The last ones I got from San Fernando Tire where reinforced. They were a distributer for Allied Wheel Co. Those were the best ones, imo. I don't know if they still get Allied Supremes. A guy I know got some through Wheel Vintiques. They were made by Unique. They were reinforced, but the centers looked funny. Not the same as the oldschool Supreme. The dude that's at Pomona Swap(along the back wall) always has some for 120 a piece. They're NOT reinforced. He also sells black ones(ugly as fuck). I'm pretty sure Summit sells some, but I don't knw which they are. So the short answer is I don't know. If you order them online, make sure you ask if they are reinforced. If they're not, send those bitches back.


----------



## racerboy (Jul 22, 2007)

awesome write up on supremes! they are one of my favorite wheels.
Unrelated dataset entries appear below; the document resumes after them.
-- ==== Sys2Proof/Machine/HomeAccess.lean ====
section
/-!
DEFINITION. Accesses that reach the homes from no L1: those of engines, of Welhal, of the host and of a debugger (09:R175;
13:R257; 24:R391). Each is one step: copies that stand in its way are recalled at once.
-/

namespace Sys2Proof.Machine

open Sys2Proof

/-- What an access by virtual address meets: it is performed, no range register admits it, its page is missing, or its
page admits no such write. -/
inductive Reach (α : Type) where
  | ok (s : State) (x : α)
  | fault (detail : Nat)
  | missing (kind ia : Nat)
  | refused (code : BitVec 8) (detail : Nat)

def Reach.bind {α β : Type} (r : Reach α) (f : State → α → Reach β) : Reach β :=
  match r with
  | .ok s x => f s x
  | .fault d => .fault d
  | .missing k ia => .missing k ia
  | .refused c d => .refused c d

/-- Admission at the home in one step. -/
def State.admitNow (s : State) (c : Context) (die quad : Nat) (write : Bool) (ia : Nat) : Adm Page :=
  match s.letIn c (.other die quad) write true true ia with
  | .ok s p => .ok s p
  | .absent k => .absent k
  | .hold _ => (if write then s.quiesce c.num ia else s.quiesceRead c.num ia).letIn c (.other die quad) write true true ia

/-- Pages whose drop some package has not acknowledged yet. -/
def State.dropsOpen (s : State) (keys : List Nat) : Bool := s.dev.drops.any (fun x => keys.contains x.1)

/-- A region of which every page has been withdrawn is not homed any more: its next touch homes it anew (17:R294). -/
def State.unhome (s : State) (page : Nat) : State :=
  let there (c : Context) : Bool := match walkEntry s.dev c (page * 65536) with
    | .page _ => true
    | .absent => s.dev.away c (page * 65536)
    | .malformed => true
  if (s.ctx :: s.ctxs).any there || (s.dev.regionTab.get page).getLsbD 30 then s
  else { s with dev := { s.dev with regionTab := s.dev.regionTab.set page 0 } }

/-- Bytes cut where lines end. -/
def cutLines : Nat → Nat → List Byte → List (Nat × List Byte)
  | 0, _, _ => []
  | fuel + 1, a, bs =>
    let n := 128 - a % 128
    if bs.isEmpty then [] else (a, bs.take n) :: cutLines fuel (a + n) (bs.drop n)

/-- A range of addresses cut where lines end: address and length. -/
def cutRange : Nat → Nat → Nat → List (Nat × Nat)
  | 0, _, _ => []
  | fuel + 1, a, n =>
    let k := min n (128 - a % 128)
    if n = 0 then [] else (a, k) :: cutRange fuel (a + k) (n - k)

/-- Read bytes of one line. The second part says that the line cannot be read. -/
def State.reachRead (s : State) (c : Context) (die quad a n : Nat) : Reach (List Byte × Bool) :=
  match check c (BitVec.ofNat 64 a) .r with
  | .fault d => .fault d
  | .growth _ => .fault 0
  | .ok ia =>
    match s.admitNow c die quad false ia with
    | .absent k => .missing k ia
    | .hold _ => .missing 1 ia
    | .ok s p => .ok s (s.homeRead p ia n)

/-- Write bytes of one line. -/
def State.reachWrite (s : State) (c : Context) (die quad a : Nat) (bs : List Byte) : Reach Unit :=
  match check c (BitVec.ofNat 64 a) .w with
  | .fault d => .fault d
  | .growth _ => .fault 0
  | .ok ia =>
    match missingKind s.dev c ia with
    | some k => .missing k ia
    | none =>
      match writeVerdict s.dev c ia bs.length with
      | some (code, d) => .refused code d
      | none =>
        match s.admitNow c die quad true ia with
        | .absent k => .missing k ia
        | .hold _ => .missing 1 ia
        | .ok s p => .ok (s.homeWrite c.num none p ia bs) ()

/-- Read a run of bytes, line after line. -/
def State.reachReads (c : Context) (die quad : Nat) : List (Nat × Nat) → State → List Byte → Bool → Reach (List Byte × Bool)
  | [], s, bs, bad => .ok s (bs, bad)
  | (a, n) :: rest, s, bs, bad =>
    match s.reachRead c die quad a n with
    | .ok s (x, b) => State.reachReads c die quad rest s (bs ++ x) (bad || b)
    | .fault d => .fault d
    | .missing k ia => .missing k ia
    | .refused k d => .refused k d

/-- Write a run of bytes, line after line. -/
def State.reachWrites (c : Context) (die quad : Nat) : List (Nat × List Byte) → State → Reach Unit
  | [], s => .ok s ()
  | (a, bs) :: rest, s =>
    match s.reachWrite c die quad a bs with
    | .ok s _ => State.reachWrites c die quad rest s
    | .fault d => .fault d
    | .missing k ia => .missing k ia
    | .refused k d => .refused k d

def State.getBytes (s : State) (c : Context) (die quad a n : Nat) : Reach (List Byte × Bool) :=
  State.reachReads c die quad (cutRange (n / 128 + 2) a n) s [] false

def State.putBytes (s : State) (c : Context) (die quad a : Nat) (bs : List Byte) : Reach Unit :=
  State.reachWrites c die quad (cutLines (bs.length / 128 + 2) a bs) s

/-- Whether every line of a run could be written, and if not the reason. -/
def State.canPut (s : State) (c : Context) (die quad a n : Nat) : Reach Unit :=
  match s.putBytes c die quad a (List.replicate n 0) with
  | .ok _ _ => .ok s ()
  | .fault d => .fault d
  | .missing k ia => .missing k ia
  | .refused k d => .refused k d

/-- The doubleword at byte 8 k of bytes read. -/
def wordAt (bs : List Byte) (k : Nat) : W64 := ofBytes 64 ((bs.drop (8 * k)).take 8)

/-- The bytes of doublewords. -/
def bytesOf (ws : List W64) : List Byte := ws.flatMap (toBytes 8)

end Sys2Proof.Machine
end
is there anyway to tell the original astro type from a repop? i picked up 5 supremes from a guy, and judging by the boxes they came in, id say they were pretty old.


----------



## lowtoad (Feb 18, 2009)

> _Originally posted by Eryk_@Oct 29 2009, 08:18 PM~15509484
> *
> And here's a pic of the ones I just had made. 15x10 in the rear and 13x5.5 in the front.
> 
> ...


Any more pics of the buggy? That is so cool!

:thumbsup:


----------



## bam_bam (Mar 13, 2009)

NNNNNNNNNNNNNNNNOOOOOOOOOOOOOOOOOOOO


----------